Work to be completed: From the records below, print exactly the lines starting at the one containing "else best) none" and ending at the one containing "let s := match q.bond with", ends included, and nothing else.

Exercise inputs:

-- ==== Sys2Proof/Machine/QueueOps.lean ====
section
/-! DEFINITION. Frames inside the terminal by number, their owners, and frames that end without being sent (R219, R268, R310, R449). -/
namespace Sys2Proof.Machine

/-- Updates a frame. -/
def State.modFrame (s : State) (fid : Nat) (f : Frame → Frame) : State :=
  { s with frames := s.frames.map fun x => if x.fid = fid then f x else x }

/-- Gives a frame its order point (R276). -/
def setOrder (fid at0 : Nat) (s : State) : State :=
  State.modFrame { s with nextOrd := s.nextOrd + 1 } fid fun f => { f with order := some (at0, s.nextOrd) }

/-- Moves a frame's buffers to another owner (R310). -/
def frameTo (fid owner : Nat) (s : State) : State :=
  match s.frame? fid with
  | some f =>
    if f.owner = owner then s
    else (f.handles.foldl (fun s h => handOver h f.owner owner s) s).modFrame fid fun f => { f with owner := owner }
  | none => s

/-- Takes back a frame's buffer requests. -/
def dropAsks (fid : Nat) (s : State) : State :=
  let keep := fun (q : HopReq) => q.use != .first fid && q.use != .promote fid
  { s with hop := { s.hop with reqs := s.hop.reqs.map fun l => l.filter keep } }

/-- Removes a frame: its requests are taken back and its buffers freed. -/
def removeFrame (fid : Nat) (s : State) : State :=
  match s.frame? fid with
  | some f =>
    releaseHandles f.owner f.handles (dropAsks fid { s with frames := s.frames.filter fun x => x.fid ≠ fid })
  | none => s

/-- A time-stamp entry for a frame at its final commit (R448, R449). -/
def stampEntry (f : Frame) (kind port stamp : Nat) (complete : Bool) (s : State) : Option Nat × State :=
  let (off, v) := match f.ptp with
    | some (o, _) => (o, true)
    | none => (0, false)
  tsCapture { id := 0, complete := complete, kind := kind, port := port, domain := 0, uncal := f.uncal && (complete || kind == 0 || kind == 3), gap := false,
              notSent := false, tag := f.tag, ptpSeq := if v then beAt f.data (off + 30) 2 else 0,
              ptpType := if v then beAt f.data off 1 % 16 else 0, ptpValid := v, burstOffset := 0,
              stamp := if complete then s.stampOf stamp else 0 } s

/-- A frame commits as a drop: a marked one gives a kind 3 entry (R449). -/
def commitDrop (f : Frame) (s : State) : State :=
  let s := if f.marked then (stampEntry f 3 f.inPort f.stamp true s).2 else s
  removeFrame f.fid s

/-! ### The sack hoist (R261-R264) -/

/-- Frames in a region's sack-hoist queue. -/
def hoistDepth (s : State) (r : Nat) : Nat := (s.frames.filter fun f => f.stage == .hoist && f.region == r).length

/-- A recirculation or re-entry that does not take place (R243, R263, R264). -/
def recircDrop (cause region : Nat) (s : State) : State :=
  (s.bump (if cause = 1 then Obj.RECIRC_LIMIT_DROPS else Obj.RECIRC_FULL_DROPS)).evOnce Ev.RECIRC_DROP 0 [cause, region]

/-- A frame goes to a sack hoist as its next pass: its buffer passes to the queue's owner at the commit, and its committing
region asks for the entry (R262, R264, R310). -/
def askHoist (fid region rmeta : Nat) (l2 : Bool) (s : State) : State :=
  (frameTo fid (81 + region) s).modFrame fid fun f => { f with
    stage := .hoistAsk, askFrom := f.region, region := region, since := s.now, pass := f.pass + 1, rmeta := rmeta, l2 := l2
    reentry := false, ends := [], conflicts := [], lcDrop := false, miss := false, info := 0, emWait := none, order := none
    emRow := none, learn := none, passColour := none, debit := none, desc := [], action := 0, fcs := f.fcs.map fun _ => true }

/-- The frame of a committing region that has asked longest for an entry of a region's queue. -/
def hoistAsker (s : State) (region from0 : Nat) : Option Frame :=
  s.frames.foldl (fun best f =>
    if f.stage == .hoistAsk && f.region == region && f.askFrom == from0 then
      match best with
      | some g => if f.since < g.since then some f else best
      | none => some f
    else best) none

/-- A granted entry, checked against R264: the frame enters the queue, or a full queue drops it and the queue's owner frees
its buffer (R310). -/
def enterHoist (f : Frame) (s : State) : State :=
  if hoistDepth s f.region ≥ 256 then commitDrop f (recircDrop 2 f.region s)
  else
    let s := s.modFrame f.fid fun x => { x with stage := .hoist, src := 13, since := s.now }
    (setOrder f.fid s.now s).bump Obj.RECIRC_PASSES

/-- The hopper owner of a queued frame (Table 09-1). -/
def queueOwner (q : Nat) : Nat := if q < 2048 then 160 + q / 8 else 96 + (q - 2048)

/-- A committed frame is lost before it was sent: its sequence number is counted lost (R219), its time-stamp entry
completes as not sent (R449), and its buffers are freed. -/
def loseQueued (q : QFrame) (s : State) : State :=
  let s := match q.bond with
    | some g => if q.seqValid then s.bumpRow Obj.BOND_GROUP_COUNTERS g 8 7 else s
    | none => s
  releaseHandles (queueOwner q.queue) q.handles (tsComplete q.ts false 0 0 s)

end Sys2Proof.Machine
end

Response below:
    else best) none

/-- A granted entry, checked against R264: the frame enters the queue, or a full queue drops it and the queue's owner frees
its buffer (R310). -/
def enterHoist (f : Frame) (s : State) : State :=
  if hoistDepth s f.region ≥ 256 then commitDrop f (recircDrop 2 f.region s)
  else
    let s := s.modFrame f.fid fun x => { x with stage := .hoist, src := 13, since := s.now }
    (setOrder f.fid s.now s).bump Obj.RECIRC_PASSES

/-- The hopper owner of a queued frame (Table 09-1). -/
def queueOwner (q : Nat) : Nat := if q < 2048 then 160 + q / 8 else 96 + (q - 2048)

/-- A committed frame is lost before it was sent: its sequence number is counted lost (R219), its time-stamp entry
completes as not sent (R449), and its buffers are freed. -/
def loseQueued (q : QFrame) (s : State) : State :=
  let s := match q.bond with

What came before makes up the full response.